# TASK TO CARRY OUT
Only these lines of the data below are wanted: the one with "(R256, R321). -/", the one with "with flags. -/", and any lines between them, each repeated exactly.

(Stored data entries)
-- ==== Sys2Proof/Machine/ScalarFloat.lean ====
section
/-! DEFINITION. Scalar float instructions (R321 to R325) in FP32. Their flags go into `STATUS` as they complete (R303). -/

namespace Sys2Proof.Machine

/-- An FP32 source: bits [31:0] (R321). -/
def lo32 (w : Word) : Nat := w.toNat % 2 ^ 32

/-- The rounding mode of a form (R256, R321). -/
def formRm (f : FForm) (c : Ctx) : Rm :=
  match f with
  | .short => c.rm
  | .long r => rmOf r c.rm

/-- Write a result and OR its flags into `STATUS` (R303, R321). -/
def writeFlags (s : State) (d : Dst) (r : Nat × Nat) : Exec State :=
  writeDst (s.modCur fun c => c.orFlags r.2) d (BitVec.ofNat 64 r.1)

/-- D := f RM A B, with flags. -/
def fop2 (c : Com) (rm : Ctx → Rm) (d : Dst) (a b : Use Src) (f : Rm → Nat → Nat → Nat × Nat) (s : State) : Host.Outcome State Fault Refusal :=
  issueFall .any c s fun s => do
    let m := rm s.cur
    let (x, y, s) ← read2 s a.r b.r
    writeFlags s d (f m (lo32 x) (lo32 y))

/-- FADD (R322). -/
def execFadd (c : Com) (f : FForm) (d : Dst) (a b : Use Src) (s : State) : Host.Outcome State Fault Refusal := fop2 c (formRm f) d a b (fpAdd 23) s
/-- FSUB (R322). -/
def execFsub (c : Com) (f : FForm) (d : Dst) (a b : Use Src) (s : State) : Host.Outcome State Fault Refusal := fop2 c (formRm f) d a b (fpSub 23) s
/-- FMUL (R322). -/
def execFmul (c : Com) (f : FForm) (d : Dst) (a b : Use Src) (s : State) : Host.Outcome State Fault Refusal := fop2 c (formRm f) d a b (fpMul 23) s

/-- FFMA (R322): one rounding; A, B, C are read in that order. -/
def execFfma (c : Com) (r : Rnd) (d : Dst) (a b x : Use Src) (s : State) : Host.Outcome State Fault Refusal :=
  issueFall .any c s fun s => do
    let m := rmOf r s.cur.rm
    let (u, v, s) ← read2 s a.r b.r
    let (w, s) ← readSrc s x.r
    writeFlags s d (fpFma 23 m (lo32 u) (lo32 v) (lo32 w))

/-- FMIN (R323). -/
def execFmin (c : Com) (d : Dst) (a b : Use Src) (s : State) : Host.Outcome State Fault Refusal := fop2 c Ctx.rm d a b (fun _ => fpMinMax 23 false) s
/-- FMAX (R323). -/
def execFmax (c : Com) (d : Dst) (a b : Use Src) (s : State) : Host.Outcome State Fault Refusal := fop2 c Ctx.rm d a b (fun _ => fpMinMax 23 true) s

/-- FSQRT (R322). -/
def execFsqrt (c : Com) (f : FForm) (d : Dst) (a : Use Src) (s : State) : Host.Outcome State Fault Refusal :=
  issueFall .any c s fun s => do
    let m := formRm f s.cur
    let (x, s) ← readSrc s a.r
    writeFlags s d (fpSqrt 23 m (lo32 x))

/-- FCMP (R324). -/
def execFcmp (c : Com) (cond : Cond) (d : Dst) (a b : Use Src) (s : State) : Host.Outcome State Fault Refusal :=
  fop2 c Ctx.rm d a b (fun _ x y => let r := fpCmp 23 cond x y; (r.1.toNat, r.2)) s

/-- The result of a conversion as a 64-bit register value, and its flags (R325). -/
def fcvtVal (cv : FCvt) (rm : Rm) (a : Word) : Nat × Nat :=
  let ext (t : Ty) (r : Nat × Nat) : Nat × Nat := (bitsOf 64 (intOf t r.1), r.2)
  match cv with
  | .i32f => ext .i32 (convert .f32 .i32 rm false (lo32 a))
  | .z32f => convert .f32 .z32 rm false (lo32 a)
  | .i64f => convert .f32 .i64 rm false (lo32 a)
  | .fi32 => convert .i32 .f32 rm false (lo32 a)
  | .fz32 => convert .z32 .f32 rm false (lo32 a)
  | .fi64 => convert .i64 .f32 rm false a.toNat
  | .bff => convert .f32 .bf16 rm false (lo32 a)
  | .fbf => convert .bf16 .f32 rm false (a.toNat % 2 ^ 16)
  | .t8f => convert .f32 .t8 rm false (lo32 a)
  | .ft8 => convert .t8 .f32 rm false (a.toNat % 2 ^ 8)
  | .t6f => convert .f32 .t6 rm false (lo32 a)
  | .ft6 => convert .t6 .f32 rm false (a.toNat % 2 ^ 6)

/-- FCVT (R325). -/
def execFcvt (c : Com) (cv : FCvt) (f : FForm) (d : Dst) (a : Use Src) (s : State) : Host.Outcome State Fault Refusal :=
  issueFall .any c s fun s => do
    let m := formRm f s.cur
    let (x, s) ← readSrc s a.r
    writeFlags s d (fcvtVal cv m x)

end Sys2Proof.Machine
end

# WRITTEN SOLUTION
/-- The rounding mode of a form (R256, R321). -/
def formRm (f : FForm) (c : Ctx) : Rm :=
  match f with
  | .short => c.rm
  | .long r => rmOf r c.rm

/-- Write a result and OR its flags into `STATUS` (R303, R321). -/
def writeFlags (s : State) (d : Dst) (r : Nat × Nat) : Exec State :=
  writeDst (s.modCur fun c => c.orFlags r.2) d (BitVec.ofNat 64 r.1)

/-- D := f RM A B, with flags. -/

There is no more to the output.